-- ==== Sys2Proof/Machine/Dispatch.lean ====
section
/-! DEFINITION. One arm per operation. -/

namespace Sys2Proof.Machine

def exec (i : Instr) (s : State) : Host.Outcome State Fault Refusal :=
  match i with
  | .nop => Sys2Proof.Machine.execNop s
  | .rbuild => Sys2Proof.Machine.execRbuild s
  | .sad rp ra cp ca dx dy => Sys2Proof.Machine.execSad rp ra cp ca dx dy s
  | .cmp => Sys2Proof.Machine.execCmp s
  | .ssadd => Sys2Proof.Machine.execSsadd s
  | .bsad cp => Sys2Proof.Machine.execBsad cp s
  | .devl => Sys2Proof.Machine.execDevl s
  | .dmin => Sys2Proof.Machine.execDmin s
  | .thresh => Sys2Proof.Machine.execThresh s
  | .clra => Sys2Proof.Machine.execClra s
  | .accrow cp ca dx dy row => Sys2Proof.Machine.execAccrow cp ca dx dy row s
  | .accblk cp ca dx dy => Sys2Proof.Machine.execAccblk cp ca dx dy s
  | .store => Sys2Proof.Machine.execStore s
  | .blend => Sys2Proof.Machine.execBlend s
  | .diff => Sys2Proof.Machine.execDiff s
  | .pack alpha => Sys2Proof.Machine.execPack alpha s
  | .filt r => Sys2Proof.Machine.execFilt r s
  | .afilt r => Sys2Proof.Machine.execAfilt r s
  | .ofilt r cp => Sys2Proof.Machine.execOfilt r cp s
  | .dfilt => Sys2Proof.Machine.execDfilt s
  | .agstart g k => Sys2Proof.Machine.execAgstart g k s
  | .agnext => Sys2Proof.Machine.execAgnext s
  | .agclamp g k => Sys2Proof.Machine.execAgclamp g k s
  | .tile1 => Sys2Proof.Machine.execTile1 s
  | .tile2a => Sys2Proof.Machine.execTile2a s
  | .tile2b => Sys2Proof.Machine.execTile2b s
  | .pass1 => Sys2Proof.Machine.execPass1 s
  | .pass2a => Sys2Proof.Machine.execPass2a s
  | .pass2b => Sys2Proof.Machine.execPass2b s
  | .runplane => Sys2Proof.Machine.execRunplane s

end Sys2Proof.Machine
end

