/-- AGCLAMP computes the anchors of the nominal position as it stands. R205, R202, R201. For a legal geometry
and index: if the plane or the radius does not fit, AGCLAMP records CFG and changes nothing else; otherwise it
latches geometry and index, the anchors become those of R200 for TX, TY, and nothing else changes. -/
def Obligations.AgclampPlacesTheAnchors : Prop :=
  ∀ (g : Geometry) (k : Nat) (s : State), walkOk g k = true →
    (geomOk s.cfg g k = false →
      exec (.agclamp g k) s = .next (takeFault s .cfg (encode (.agclamp g k)))) ∧
    (geomOk s.cfg g k = true → ∃ t, exec (.agclamp g k) s = .next t ∧ Clamped t g ∧
      t.ag.agk.toNat = k ∧
      t = (s.setLatch g t.ag.agk).setAnchors t.ag.searchX t.ag.searchY t.ag.baseX t.ag.baseY)

/-- The anchors of a walk keep the kernels inside the plane. R207. When a geometry fits the plane and the
nominal position is within its walk, the anchors of R200 satisfy the bounds of R207 on both axes: P1 keeps the
search anchor in R..dim-R-4, the base anchor in 0..dim-4 and the two within R; P2A keeps them equal, in
2..dim-5; P2B keeps the search anchor in 2..dim-6, the base anchor in 1..dim-5 and the two within 1. -/
def Obligations.AnchorsStayInBounds : Prop :=
  ∀ (s : State) (g : Geometry) (k : Nat), geomOk s.cfg g k = true → inWalk s g k = true → Clamped s g →
    let r := s.cfg.modeR1.toNat
    let bound := fun search base dim : Nat =>
      match g with
      | .p1 => r ≤ search ∧ search + r + 4 ≤ dim ∧ base + 4 ≤ dim ∧
          ((base : Int) - search).natAbs ≤ r
      | .p2a => search = base ∧ 2 ≤ base ∧ base + 5 ≤ dim
      | .p2b => 2 ≤ search ∧ search + 6 ≤ dim ∧ 1 ≤ base ∧ base + 5 ≤ dim ∧
          ((base : Int) - search).natAbs ≤ 1
    bound s.ag.searchX.toNat s.ag.baseX.toNat s.cfg.width.toNat ∧
    bound s.ag.searchY.toNat s.ag.baseY.toNat s.cfg.height.toNat

/-- A walk visits exactly the tiles of R206, row by row. R206, R200, R204. From a state with no fault recorded
and a geometry that fits, after AGSTART and n times AGNEXT, with n below the number of tiles across times
down, AGDONE is 0, no fault is recorded, TX is the start plus 4 times the remainder and TY the start plus 4
times the quotient of n by the tiles across; after as many AGNEXT as there are tiles, AGDONE is 1 and no fault
is recorded. -/
def Obligations.WalksVisitTheirTiles : Prop :=
  ∀ (g : Geometry) (k : Nat) (s : State), Running s → walkOk g k = true → geomOk s.cfg g k = true →
    let nx := tilesAcross g k s.cfg
    let ny := tilesDown g k s.cfg
    let after := fun n => execSeq (.agstart g k :: List.replicate n .agnext) s
    (∀ n, n < nx * ny → (after n).ag.agdone = false ∧ Running (after n) ∧
      (after n).ag.tx.toNat = (walkStart g k).1 + 4 * (n % nx) ∧
      (after n).ag.ty.toNat = (walkStart g k).2 + 4 * (n / nx)) ∧
    (after (nx * ny)).ag.agdone = true ∧ Running (after (nx * ny))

■ **ABOUT THIS EXERCISE**: Line count for the string "baseX": please say how many lines in the entries above contain it, with no other words.

■ **SOLVED PROBLEM**: 2